Published online by Cambridge University Press: 17 March 2023
One eye witnesse is better to be belyved
than a thousand eare witnesses besydes
Philip StubbesIntroduction
The Middle Ages have long been accused of lacking systematic and formalised aesthetic and ethical theories, despite a variety of scattered statements that can be related to aesthetics and ethics. Most historians of philosophical theories about aesthetics and ethics have devoted virtually no attention to the early Middle Ages and have subjected to closer scrutiny only a few prolific authors from the later Middle Ages, among them Peter Abelard, St Thomas Aquinas, William Ockham and John Duns Scotus. As far as aesthetics is concerned, the most persuasive justification for this approach has been drawn from the history of the word aesthetics.
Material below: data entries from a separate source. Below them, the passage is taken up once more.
-- ==== Sys2Proof/Machine/Core.lean ====
section
/-! DEFINITION. The machine behind the host's interface. -/

def Sys2Proof.core : Host.Core :=
  { State := Sys2Proof.Machine.State, Fault := Sys2Proof.Machine.Fault,
    Refusal := Sys2Proof.Machine.Refusal, step := Sys2Proof.Machine.step,
    reset := Sys2Proof.Machine.State.reset }
end

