/-! ### The whole machine -/

/-- The phase table (R150; the cut into phases is the spec's decision D13): a micro-step that neither is in
`IDLE` nor waits for the outside world goes to a next phase of the table. That a step in `IDLE`
(`notes/assumptions/20.md`) and a step that waits leave the state as it is, and that a step whose call gets no
reply makes the call and stays in its phase (`notes/assumptions/17.md`), is the model's choice. -/
def Obligations.MicroStepFollowsThePhaseTable : Prop :=
  ∀ s t : State, s.microStep = .next t →
    (t = s ∧ (s.seq.phase = .idle ∨ s.blocked = true)) ∨
      (s.call = none ∧ s.replies = [] ∧ t.seq = s.seq ∧ ∃ c, t.call = some c ∧ c.fits s.seq) ∨
      (s.seq.phase ≠ .idle ∧ s.blocked = false ∧ t.seq.phase ∈ s.seq.phase.successors)

/-- A micro-step, one in `EXT` apart, makes at most one transport call (R52, R60, R150): (1) it takes the oldest
reply and adds the event of one call, or neither; a call that was outstanding is the one that returns, with the
operands it was made with. (2) With no reply pending it makes the call of its row of the phase table, and writes
nothing but the cache in `R_START`, which R211 sets before its call. (3) Making the call and then getting the
reply is the micro-step that gets the reply at once. (4) In a phase with no addressing decision, a call that was
outstanding returns to what a call made now would, but for its own event. That a call can stand outstanding with
no event yet, and that its operands are then fixed, is the model's choice (`notes/assumptions/17.md`). -/
def Obligations.AtMostOneCallInAMicroStep : Prop :=
  (∀ s t : State, s.microStep = .next t → s.seq.phase ≠ .ext →
    (t.trace = s.trace ∧ t.replies = s.replies) ∨
      ∃ c v, t.trace = s.trace ++ [c.event v] ∧ s.replies = v :: t.replies ∧
        (s.call = none ∨ s.call = some c) ∧ t.call = none) ∧
  (∀ s : State, s.call = none → s.replies = [] →
    let makes (c : Call) : Prop := s.microStep = .next { s with call := some c }
    let need : Prop := (s.slot s.seq.d).registerSize ≠ 0 ∧ s.seq.reg ≠ (s.slot s.seq.d).cache
    let bytes : Addressing := if (s.slot s.seq.d).registerSize = 2 then .high else .low
    match s.seq.phase with
    | .wBegin => s.seq.n ≠ 0 →
      (need → makes (.begin (s.slot s.seq.d).address bytes)) ∧
      (¬ need → makes (.begin (s.slot s.seq.d).address .skip))
    | .rStart => s.seq.n ≠ 0 → need →
      s.microStep = .next
        { s.setSlot s.seq.d { s.slot s.seq.d with cache := s.seq.reg } with
          call := some (.begin (s.slot s.seq.d).address bytes) }
    | .wAhi | .rAhi => makes (.write (s.seq.reg.extractLsb' 8 8))
    | .wAlo | .rAlo => makes (.write (s.seq.reg.extractLsb' 0 8))
    | .wData => makes (.write (Memory.read s.buf s.seq.i.toNat))
    | .wEnd => makes (.close true)
    | .rEnd => makes (.close false)
    | .rReq => makes (.request (s.slot s.seq.d).address s.seq.n)
    | .rDrain => makes .read
    | .attFail => s.seq.retry ≠ 0 → makes (.delay s.params.retryDelayMs)
    | .idle | .attStart | .ext | .release => True) ∧
  (∀ s t : State, s.microStep = .next t → s.call = none → t.call ≠ none →
    ∀ (v : Word) (vs : List Word),
      State.microStep { t with replies := v :: vs } = State.microStep { s with replies := v :: vs }) ∧
  ∀ (s : State) (c : Call) (v : Word) (vs : List Word), s.call = some c → c.fits s.seq →
    s.seq.phase ≠ .wBegin → s.seq.phase ≠ .rStart → s.replies = v :: vs →
    ∃ t, State.microStep { s with call := none } = .next t ∧
      s.microStep = .next { t with trace := s.trace ++ [c.event v] }

/-- Every retry is one delay (R147 (c), (d)): no micro-step of the block's own changes the sum of the
`DELAY` events so far and the attempts still allowed, in states where a call that is outstanding belongs to its
phase (part of the invariant that `StepKeepsTheInvariant` states). -/
def Obligations.DelaysCountTheRetries : Prop :=
  ∀ s t : State, s.callFits → s.microStep = .next t → s.seq.phase ≠ .ext →
    t.delays + t.seq.retry.toNat = s.delays + s.seq.retry.toNat ∧
      t.seq.retry ≤ s.seq.retry

/-- A transaction of a default strategy always ends (R147 (d), (e), R278): with enough replies it reaches
`IDLE` within the bound `microStepsLeft`, with at most `seq.retry` more delays, and that is at most 8. -/
def Obligations.TransactionEndsWithinItsBound : Prop :=
  ∀ s : State, s.seq.legal s.params → s.callFits → s.seq.phase ≠ .idle → s.seq.sel < 2 →
    s.seq.microStepsLeft ≤ s.replies.length →
    ∃ k t, k ≤ s.seq.microStepsLeft ∧ s.microRun k = .next t ∧ t.seq.phase = .idle ∧
      t.delays ≤ s.delays + s.seq.retry.toNat ∧ s.seq.retry.toNat ≤ 8

/-- `bus.busy == 1` if and only if `seq.phase != IDLE` is kept by every step (R25, which the spec derives
from R14, R143 and R146). -/
def Obligations.StepKeepsBusyIffInFlight : Prop :=
  ∀ s t : State, s.busyIffInFlight → step s = .next t → t.busyIffInFlight

/-- Every step keeps the invariant of the machine: legal parameters, legal configuration (R11 to R13), legal
slots (R18, R20, R22), busy if and only if in flight (R25), legal sequencer registers (R23, R194, R216), a call
that is outstanding only in a phase that makes it (R150), at most one call outstanding (R52), and the canonical
form of `BUF`. That results of external strategies keep their slot legal is a premise on the outside world and
part of the invariant. Four clauses rest on the model's choices: those on `State.call`
(`notes/assumptions/17.md`: that a call can stand outstanding between two steps, and which commands are taken
meanwhile), that the slots are legal after a reset step (`2.md`; R31 leaves them unspecified), that a waiting
SETSPD keeps the speed it stored (`7.md`), and the canonical form of `BUF` (`4.md`). -/
def Obligations.StepKeepsTheInvariant : Prop :=
  ∀ s t : State, s.Inv → step s = .next t → t.Inv

/-- The state after reset has the invariant of the machine. This is about values the model chose: the slots
(`notes/assumptions/2.md`), the sequencer registers (`3.md`), the buffer (`4.md`), the parameters (`1.md`) and
the model's own fields (`7.md`, `17.md`), of which R31 gives only that the flag is clear, the phase `IDLE` and
the configuration legal. -/
def Obligations.ResetStateHasTheInvariant : Prop :=
  State.Inv State.reset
Indeed, the word aesthetica was invented only in the middle of the eighteenth century when it served as a term for the academic study of perception in general. Some historians of aesthetics have drawn attention to the fact that, before the word aesthetica was derived from Ancient Greek in Germany, seventeenth- and early eighteenth-century British sensualists had already laid down the principles of the philosophical inquiry into perception. Aesthetics did not become generally applied as a term for a philosophical discipline until the nineteenth century, when the eighteenth-century wider meaning was narrowed down to the study of the means to determine the criteria for judgements of beauty, in the context either of art alone or jointly of nature and art. Yet it can hardly be denied that aesthetic thought existed during the Middle Ages, even without necessarily being recorded in writing.
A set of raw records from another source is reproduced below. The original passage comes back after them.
-- ==== Sys2Proof/Laws/Memory.lean ====
section
/-! SUPPORT. The laws of `BUF`: a read after a write, the canonical form, and that equal canonical
memories are equal lists. -/

namespace Sys2Proof.Machine

@[simp] theorem read_nil (a : Nat) : Memory.read [] a = Memory.unlisted := rfl

@[simp] theorem read_cons (c : Host.Cell) (m : Memory) (a : Nat) :
    Memory.read (c :: m) a = if c.1 = a then c.2 else Memory.read m a := rfl

theorem wfFrom_mono {lo lo' : Nat} {m : Memory} (h : lo' ≤ lo) (hm : Memory.wfFrom lo m = true) :
    Memory.wfFrom lo' m = true := by
  cases m with
  | nil => rfl
  | cons c m =>
    simp only [Memory.wfFrom, Bool.and_eq_true, decide_eq_true_eq] at hm ⊢
    exact ⟨⟨⟨le_trans h hm.1.1.1, hm.1.1.2⟩, hm.1.2⟩, hm.2⟩

/-- An address below the canonical form's start is not listed. -/
theorem read_of_lt_wfFrom {lo a : Nat} {m : Memory} (hm : Memory.wfFrom lo m = true) (h : a < lo) :
    Memory.read m a = Memory.unlisted := by
  induction m generalizing lo with
  | nil => rfl
  | cons c m ih =>
    simp only [Memory.wfFrom, Bool.and_eq_true, decide_eq_true_eq] at hm
    rw [read_cons, if_neg (by omega)]
    exact ih hm.2 (by omega)

/-- The cell put in front reads back, and hides nothing else. -/
theorem read_consCell {a lo : Nat} {b : Byte} {m : Memory} (hm : Memory.wfFrom lo m = true)
    (h : a < lo) (a' : Nat) :
    Memory.read (Memory.cons a b m) a' = if a' = a then b else Memory.read m a' := by
  unfold Memory.cons
  by_cases hb : b = Memory.unlisted
  · rw [if_pos hb]
    by_cases ha : a' = a
    · subst ha; rw [if_pos rfl, hb]; exact read_of_lt_wfFrom hm h
    · rw [if_neg ha]
  · rw [if_neg hb, read_cons]
    by_cases ha : a' = a
    · subst ha; simp
    · rw [if_neg ha, if_neg (fun h => ha h.symm)]

/-- `MemWrite` then `MemRead`: the byte written at its address, the old byte everywhere else. -/
theorem read_writeFrom {lo : Nat} {m : Memory} (hm : Memory.wfFrom lo m = true) (a : Nat) (b : Byte)
    (a' : Nat) :
    Memory.read (Memory.write m a b) a' = if a' = a then b else Memory.read m a' := by
  induction m generalizing lo with
  | nil =>
    exact read_consCell (lo := a + 1) rfl (Nat.lt_succ_self a) a'
  | cons c m ih =>
    have hm' := hm
    simp only [Memory.wfFrom, Bool.and_eq_true, decide_eq_true_eq] at hm
    unfold Memory.write
    split
    · next h =>
      refine read_consCell (lo := c.1) ?_ h a'
      simp only [Memory.wfFrom, Bool.and_eq_true, decide_eq_true_eq]
      exact ⟨⟨⟨le_refl _, hm.1.1.2⟩, hm.1.2⟩, hm.2⟩
    · split
      · next h =>
        rw [read_consCell hm.2 (by omega) a']
        by_cases ha : a' = a
        · simp [ha]
        · rw [if_neg ha, if_neg ha, read_cons, if_neg (by omega)]
      · rw [read_cons, ih hm.2, read_cons]
        by_cases hc : c.1 = a'
        · rw [if_pos hc, if_pos hc, if_neg (by omega)]
        · rw [if_neg hc, if_neg hc]

theorem read_write {m : Memory} (hm : Memory.wf m = true) (a : Nat) (b : Byte) (a' : Nat) :
    Memory.read (Memory.write m a b) a' = if a' = a then b else Memory.read m a' :=
  read_writeFrom hm a b a'

theorem read_write_self {m : Memory} (hm : Memory.wf m = true) (a : Nat) (b : Byte) :
    Memory.read (Memory.write m a b) a = b := by simp [read_write hm]

theorem read_write_ne {m : Memory} (hm : Memory.wf m = true) {a a' : Nat} (h : a' ≠ a) (b : Byte) :
    Memory.read (Memory.write m a b) a' = Memory.read m a' := by simp [read_write hm, h]

theorem wfFrom_consCell {lo a : Nat} {b : Byte} {m : Memory} (hlo : lo ≤ a)
    (ha : a < Config.bufSize) (hm : Memory.wfFrom (a + 1) m = true) :
    Memory.wfFrom lo (Memory.cons a b m) = true := by
  unfold Memory.cons
  split
  · exact wfFrom_mono (by omega) hm
  · next hb =>
    simp only [Memory.wfFrom, Bool.and_eq_true, decide_eq_true_eq]
    exact ⟨⟨⟨hlo, ha⟩, hb⟩, hm⟩

theorem wfFrom_write {lo : Nat} {m : Memory} (hm : Memory.wfFrom lo m = true) {a : Nat}
    (hlo : lo ≤ a) (ha : a < Config.bufSize) (b : Byte) :
    Memory.wfFrom lo (Memory.write m a b) = true := by
  induction m generalizing lo with
  | nil => exact wfFrom_consCell hlo ha rfl
  | cons c m ih =>
    have hm' := hm
    simp only [Memory.wfFrom, Bool.and_eq_true, decide_eq_true_eq] at hm
    unfold Memory.write
    split
    · next h =>
      refine wfFrom_consCell hlo ha ?_
      simp only [Memory.wfFrom, Bool.and_eq_true, decide_eq_true_eq]
      exact ⟨⟨⟨h, hm.1.1.2⟩, hm.1.2⟩, hm.2⟩
    · split
      · next h => subst h; exact wfFrom_consCell hlo ha hm.2
      · simp only [Memory.wfFrom, Bool.and_eq_true, decide_eq_true_eq]
        exact ⟨⟨⟨hm.1.1.1, hm.1.1.2⟩, hm.1.2⟩, ih hm.2 (by omega)⟩

/-- A write inside `BUF` keeps the canonical form. -/
theorem wf_write {m : Memory} (hm : Memory.wf m = true) {a : Nat} (ha : a < Config.bufSize)
    (b : Byte) : Memory.wf (Memory.write m a b) = true :=
  wfFrom_write hm (Nat.zero_le a) ha b

/-- Every index of `BUF` is inside it (R43). -/
theorem index_lt_bufSize (i : Word) : i.toNat < Config.bufSize := i.isLt

theorem wf_writeAll {m : Memory} (hm : Memory.wf m = true) (ps : List (Word × Byte)) :
    Memory.wf (Memory.writeAll m ps) = true := by
  induction ps generalizing m with
  | nil => exact hm
  | cons p ps ih => exact ih (wf_write hm (index_lt_bufSize p.1) p.2)

/-- Canonical memories that read alike are the same list. -/
theorem eq_of_read_eqFrom {lo : Nat} {m m' : Memory} (hm : Memory.wfFrom lo m = true)
    (hm' : Memory.wfFrom lo m' = true) (h : ∀ a, Memory.read m a = Memory.read m' a) : m = m' := by
  induction m generalizing m' lo with
  | nil =>
    cases m' with
    | nil => rfl
    | cons c' m' =>
      simp only [Memory.wfFrom, Bool.and_eq_true, decide_eq_true_eq] at hm'
      have := h c'.1
      simp at this
      exact absurd this.symm hm'.1.2
  | cons c m ih =>
    simp only [Memory.wfFrom, Bool.and_eq_true, decide_eq_true_eq] at hm
    cases m' with
    | nil =>
      have := h c.1
      simp at this
      exact absurd this hm.1.2
    | cons c' m' =>
      simp only [Memory.wfFrom, Bool.and_eq_true, decide_eq_true_eq] at hm'
      have hkey : c.1 = c'.1 := by
        rcases Nat.lt_trichotomy c.1 c'.1 with hlt | heq | hgt
        · have := h c.1
          rw [read_cons, if_pos rfl, read_cons, if_neg (by omega),
            read_of_lt_wfFrom hm'.2 (by omega)] at this
          exact absurd this hm.1.2
        · exact heq
        · have := h c'.1
          rw [read_cons, if_neg (by omega), read_cons, if_pos rfl,
            read_of_lt_wfFrom hm.2 (by omega)] at this
          exact absurd this.symm hm'.1.2
      have hval : c.2 = c'.2 := by
        have := h c.1
        rwa [read_cons, if_pos rfl, read_cons, if_pos hkey.symm] at this
      have hc : c = c' := Prod.ext hkey hval
      subst hc
      congr 1
      refine ih hm.2 hm'.2 fun a => ?_
      by_cases ha : c.1 = a
      · subst ha
        rw [read_of_lt_wfFrom hm.2 (by omega), read_of_lt_wfFrom hm'.2 (by omega)]
      · have := h a
        rwa [read_cons, if_neg ha, read_cons, if_neg ha] at this

theorem eq_of_read_eq {m m' : Memory} (hm : Memory.wf m = true) (hm' : Memory.wf m' = true)
    (h : ∀ a, Memory.read m a = Memory.read m' a) : m = m' :=
  eq_of_read_eqFrom hm hm' h

end Sys2Proof.Machine
end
Without using the word aesthetics, medieval aestheticians studied perception in general and established connections with ontology and with ethics. There were many controversies. One long-term controversial issue was the ontological relationship between the perceivers and the objects perceived. In the words of St Augustine: ‘If I were to ask first whether things are beautiful because they give pleasure, or give pleasure because they are beautiful, I have no doubt that I will be given the answer that they give pleasure because they are beautiful.’ Augustine recorded an objectivist doctrine that dominated in his own time and connected perception and being. What constituted beauty according to this doctrine was the quality of the objects perceived, not some activity of the perceiving person.